The New York Yankees and Major League Baseball are giving one Bronx middle school $50,000 to go toward a “sensory room” designed for kids on the autism spectrum.
It came after students at the One World World Middle School in Edenwald pitched in to help the Bronx Bombers redesign Yankee Stadium’s own space for fans with sensory processing needs.
“That’s when we realized they didn’t have the facilities they were helping us build,” said Haley Swindal, granddaughter to legendary Yankees’ owner George Steinbrenner and the team’s community affairs ambassador.
Swindal, the stepmother to a neurodivergent daughter, who spoke during a VIP-studded event at the school Monday announcing the gift, explained the franchise looked for a way to return the favor for the students.
“They kept coming up with great ways the room could be made better,” principal Patricia Wynne said of the middle schoolers.
“In the end, we put all those together and we put our own finishing touches on them and the Yankees did a fantastic job.”
Sensory rooms are designed to be havens for people on the spectrum or those who are neurodivergent and can be overstimulated by bright lights, loud noises and packed crowds in places like sports stadiums and schools.
But Yankee Stadium’s own sensory room failed to comfort Valentina Lucre, 13, an eighth grader at One World who found its stark, dark blue interior “upsetting.”
“The importance of a sensory room is to allow people to have a safe space to unwind and self-regulate with solutions they think are best for them,” she said. “This can help influence others that our feelings are valid and that we all have emotions that are just as important as the next person’s.”
Lucre wasn’t alone among her peers at One World.
“They brought the students in on that first visit and they said, “This is not going to work!” said Meisha Porter, the city’s former schools chancellor and now a visiting fellow at The Center for Education Innovation.
“It was just a blank room.”
The Yankees ended up taking the public school kids’ feedback to heart, after reaching out to Wynne as the 2024 MLB season dawned and asking for her students’ help.
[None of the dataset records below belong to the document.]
/-- Allocate `n` slots of a local pool, all or none. -/
def State.allocSlots (s : State) (g hw hf : Nat) : Nat → Option (List Nat × State)
  | 0 => some ([], s)
  | n + 1 =>
    match s.allocSlot g hw hf with
    | none => none
    | some (slot, s1) =>
      match s1.allocSlots g hw hf n with
      | none => none
      | some (l, s2) => some (slot :: l, s2)

/-- Lower REFS of a slot by handle; a slot at 0 is free (R304).  A lost pool gets no message; a pool
on another wafer gets one. -/
def State.dropRef (s : State) (h : Nat) : State :=
  if h = noHandle then s
  else if handleWafer h = s.ownWafer then
    if s.inService (handleField h) then
      s.metaPut (handleField h) (handleSlot h) 0
        (leBytes 2 (s.slotRefs (handleField h) (handleSlot h) - 1))
    else s
  else if s.memberHere (handleWafer h) then
    s.send (.pool (handleWafer h) (handleField h) 3 [handleSlot h])
  else s

def State.dropRefs (s : State) (l : List Nat) : State := l.foldl State.dropRef s

/-- A pair of slots of one pool; a pool on another wafer answers with slots of its own choice, or
refuses, and both are free. (Mark: DESIGN CHOICE, log 82.) -/
def State.allocPair (s : State) (f : Nat) (src : Source) (pool : Nat) : Option (Nat × Nat × State) :=
  if poolWafer pool = s.ownWafer then
    if !s.poolAdmits src (poolField pool) then none
    else
      match s.allocSlots (poolField pool) s.ownWafer f 2 with
      | some ([a, b], s1) =>
        some (mkHandle (poolWafer pool) (poolField pool) a,
          mkHandle (poolWafer pool) (poolField pool) b, s1)
      | _ => none
  else
    let (k, s1) := s.fresh
    let s2 := s1.send (.pool (poolWafer pool) (poolField pool) 2 [2])
    if Config.freeBool k 0 then
      some (mkHandle (poolWafer pool) (poolField pool) (Config.freeNat k 0 % 2 ^ 21),
        mkHandle (poolWafer pool) (poolField pool) (Config.freeNat k 1 % 2 ^ 21),
        { s2 with serial := s2.serial + 1 })
    else none

/-- Allocate the handles of a list of planned pairs, all or none (R309). -/
def State.allocPairs (s : State) (f : Nat) (src : Source) :
    List CairnPair → Option (List CairnPair × State)
  | [] => some ([], s)
  | p :: r =>
    match s.allocPair f src p.pool with
    | none => none
    | some (a, b, s1) =>
      match s1.allocPairs f src r with
      | none => none
      | some (l, s2) => some ({ p with k := a, v := b } :: l, s2)

/-! ### Page tables, R296 and R297 -/

/-- Region-0 offset of a region-4 offset. -/
def State.ptOff (s : State) (f o : Nat) : Nat := s.getF RF.CRN_PT_BASE_BASE f 0 * 65536 + o

def State.ptRead (s : State) (f o n : Nat) : List Byte := s.memRead f 0 (s.ptOff f o) n

def State.ptWrite (s : State) (f o : Nat) (b : List Byte) : State :=
  s.memWrite f 0 (s.ptOff f o) b false

/-- A sequence record. -/
structure SeqRec where
  isOpen : Bool
  damaged : Bool
  gen : Nat
  len : Nat
  maxTokens : Nat
  layerTable : Nat
  pools : List Nat
  roundRobin : Bool
  deriving DecidableEq, Repr

/-- The pools a record or an open block lists. -/
def poolList (b : List Byte) (n : Nat) : List Nat :=
  (List.range n).map (fun i => poolName (bitField b (16 * i) 4) (bitField b (16 * i + 4) 7))

def State.seqRec (s : State) (f r : Nat) : SeqRec :=
  let b := s.ptRead f (64 * r) 64
  ⟨bitField b 0 1 == 1, bitField b 1 1 == 1, bitField b 3 11, leField b 4 4, leField b 8 4,
    leField b 12 4, poolList (b.drop 24) (leField b 16 1), leField b 17 1 == 1⟩

/-- Change a record's STATE word. -/
def State.setSeqState (s : State) (f r : Nat) (g : Nat → Nat) : State :=
  s.ptWrite f (64 * r) (leBytes 4 (g (leNat (s.ptRead f (64 * r) 4))))

def setBitN (i : Nat) (b : Bool) (v : Nat) : Nat :=
  if v.testBit i = b then v else if b then v + 2 ^ i else v - 2 ^ i

def State.setDamaged (s : State) (f r : Nat) (b : Bool) : State := s.setSeqState f r (setBitN 1 b)

def State.setSeqLen (s : State) (f r n : Nat) : State := s.ptWrite f (64 * r + 4) (leBytes 4 n)

/-- The open records of a cairn. -/
def State.openRecs (s : State) (f : Nat) : List Nat :=
  if s.flag RF.CRN_CTL_ENABLE f 0 then
    (List.range 1024).filter (fun r => (s.seqRec f r).isOpen)
  else []

/-- Open sequences of the wafer (R290, R301). -/
def State.openWafer (s : State) : Nat :=
  ((List.range 80).map (fun f => (s.openRecs f).length)).sum

/-- A page-list entry (R297). -/
structure PageEntry where
  k : Nat
  v : Nat
  fill : Nat
  shared : Bool
  spilled : Bool
  lost : Bool
  gran : Nat
  deriving DecidableEq, Repr

def PageEntry.of (b : List Byte) : PageEntry :=
  ⟨leField b 0 4, leField b 4 4, bitField b 64 7, bitField b 71 1 == 1, bitField b 72 1 == 1,
    bitField b 73 1 == 1, leField b 12 4⟩

def PageEntry.bytes (e : PageEntry) : List Byte :=
  leBytes 4 e.k ++ leBytes 4 e.v ++
    leBytes 4 (e.fill + b2n e.shared * 2 ^ 7 + b2n e.spilled * 2 ^ 8 + b2n e.lost * 2 ^ 9) ++
    leBytes 4 e.gran

def PageEntry.none : PageEntry := ⟨noHandle, noHandle, 0, false, false, false, 0⟩

/-- Region-4 offset of the directory of a layer. -/
def State.dirOff (s : State) (f r l : Nat) : Nat :=
  leNat (s.ptRead f ((s.seqRec f r).layerTable + 16 * l) 4)

/-- Region-4 offset of a directory entry. -/
def State.dirEntry (s : State) (f r l i : Nat) : Nat := s.dirOff f r l + 16 * i

/-- The chunk of a page, if the directory names one. -/
def State.chunkOf (s : State) (f r l page : Nat) : Option Nat :=
  let c := leNat (s.ptRead f (s.dirEntry f r l (page / 256)) 4)
  if c = noHandle then none else some c

def State.pageEntry (s : State) (f r l page : Nat) : PageEntry :=
  match s.chunkOf f r l page with
  | none => PageEntry.none
  | some c => PageEntry.of (s.ptRead f (c + 16 * (page % 256)) 16)

def State.setPageEntry (s : State) (f r l page : Nat) (e : PageEntry) : State :=
  match s.chunkOf f r l page with
  | none => s
  | some c => s.ptWrite f (c + 16 * (page % 256)) e.bytes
Wynne said the Yankees provided students and parents with tickets, and the families kept coming back with suggestions.
The redesigned room, unveiled during the American League Division Series’ Game 1, now sports improved lights, textured walls, stress balls, toys and student artwork.
Lucre, for her part, suggested the room be painted in soothing lighter colors. She also contributed three paintings.
“One is a blend of colors to show how my mind functions, to bring a sense of security, to show that all emotions are valid,” she said.
The event announcing the sensory room donation for One World, a 2024 World Series Legacy Project, was also attended by Roberto Clemente Award winner Salvador Pérez, a catcher and first baseman for the Kansas City Royals.